Давайте сразу определимся: я гетеросексуал. И цисгендер. И белый. Описывая в этой книге опыт других мужчин, я все равно базируюсь на собственном и потому излагаю все с той точки зрения, с которой вырос. Упоминая на этих страницах «мужчину» (или любой другой гендер), я подразумеваю каждого, кто определяет себя как мужчину, а когда я говорю «мы», то включаю в эту группу и себя. Эта книга не курс гендерной теории, и одновременно она не основывается на бинарном понимании гендера. Но что, возможно, наиболее важно – эта книга ни в коем случае НЕ атакует мужественность или мужчин. Я верю, что мужчины – хорошие: внутри, в самой своей сути. Именно ВЫ – хороший. И в традиционном определении маскулинности есть тысячи аспектов, с которыми я связываю себя и за которые благодарен. Мне нравится быть мужчиной, и я совершенно не стыжусь этого. И не извиняюсь за то, что я мужчина. Но это не значит, что я стану извиняться, если моя интерпретация мужественности ранит кого-то рядом со мной. Позитивные аспекты, связанные с мужественностью, – такие как ответственность, искренность, честность, доверчивость, верность, а также участие в жизни семьи в роли отца и мужа, и даже совсем простые, вроде силы и ума, – прекрасны, и я хочу, чтобы они присутствовали в моей жизни. Но я верю, что эти черты важны для любого человека; каждому следовало бы тренировать их в себе, они не уникальны лишь для мужчин. Они универсальны. Главное не сами эти черты. Главное – интонация, голос внутри нас, говорящий, что мы недостаточно хороши в чем-то. Поверьте: достаточно быть достаточным. И хватит уже об этом.
Считайте меня наивным, но я убежден: люди хороши по своей природе. И именно с этого глубоко укоренившегося, основополагающего утверждения начинаются (и им же заканчиваются) мое путешествие и моя книга. Я не настаиваю ни на какой особенной повестке или системе верований.

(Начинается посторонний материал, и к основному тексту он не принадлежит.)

-- ==== Sys2Proof/Config.lean ====
section
/-! DEFINITION. What is fixed for the machine (the parameter table of 00_scope.md section 6) and the one free
value, the random byte. -/

namespace Sys2Proof.Config

/-- MEM_SIZE: addresses 0x000 to 0xFFF (10_state.md R18). -/
def memSize : Nat := 0x1000

/-- PROG_BASE, also the reset value of PC (20_memory.md R30, 10_state.md R25). -/
def progBase : Nat := 0x200

/-- FONT_BASE (90_conflicts.md C1, 43_index_memory.md R112). -/
def fontBase : Nat := 0x050

/-- FONT_GLYPH_BYTES (43_index_memory.md R112). -/
def glyphBytes : Nat := 5

/-- ROM_MAX: the longest program `load_program` accepts (20_memory.md R43). -/
def romMax : Nat := 3584

/-- FONT[0..79], the default table of 10_state.md R26, glyph by glyph, top row first.
PRESUMED (the spec takes the bytes from general knowledge, decision D13; log 2): unsafe for claims about the
pixels or the bytes of a glyph, irrelevant to every other claim. -/
def font : List Byte :=
  [0xF0, 0x90, 0x90, 0x90, 0xF0] ++ [0x20, 0x60, 0x20, 0x20, 0x70] ++
  [0xF0, 0x10, 0xF0, 0x80, 0xF0] ++ [0xF0, 0x10, 0xF0, 0x10, 0xF0] ++
  [0x90, 0x90, 0xF0, 0x10, 0x10] ++ [0xF0, 0x80, 0xF0, 0x10, 0xF0] ++
  [0xF0, 0x80, 0xF0, 0x90, 0xF0] ++ [0xF0, 0x10, 0x20, 0x40, 0x40] ++
  [0xF0, 0x90, 0xF0, 0x90, 0xF0] ++ [0xF0, 0x90, 0xF0, 0x10, 0xF0] ++
  [0xF0, 0x90, 0xF0, 0x90, 0x90] ++ [0xE0, 0x90, 0xE0, 0x90, 0xE0] ++
  [0xF0, 0x80, 0x80, 0x80, 0xF0] ++ [0xE0, 0x90, 0x90, 0x90, 0xE0] ++
  [0xF0, 0x80, 0xF0, 0x80, 0xF0] ++ [0xF0, 0x80, 0xF0, 0x80, 0x80]

/-- THE FREE VALUE: the byte of the k-th random draw. It stands for the step input `rnd` (42_alu.md R105:
a draw; a claim must hold for every value). It has no body, so nothing can prove a value of it (log 1). -/
opaque rndByte : Nat → Byte

end Sys2Proof.Config
end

Как независимый избиратель, я не поддерживаю ни одну политическую идеологию; конечно, я участвую в выборах и голосую, но никогда публично не заявляю о том, за кого отдаю голос. По жизни я стараюсь проявлять сочувствие и сострадание к тем, кто не согласен со мной, а также к тем, с кем не согласен я сам. И если я использую слова, которые неприятны вам либо заставляют вас думать, будто я навязываю вам какую-то политическую программу, я прошу: продолжайте читать, и вы убедитесь, что это не так. Мое стремление быть честным и отказ от участия в политике во многом проистекают из моих религиозных убеждений.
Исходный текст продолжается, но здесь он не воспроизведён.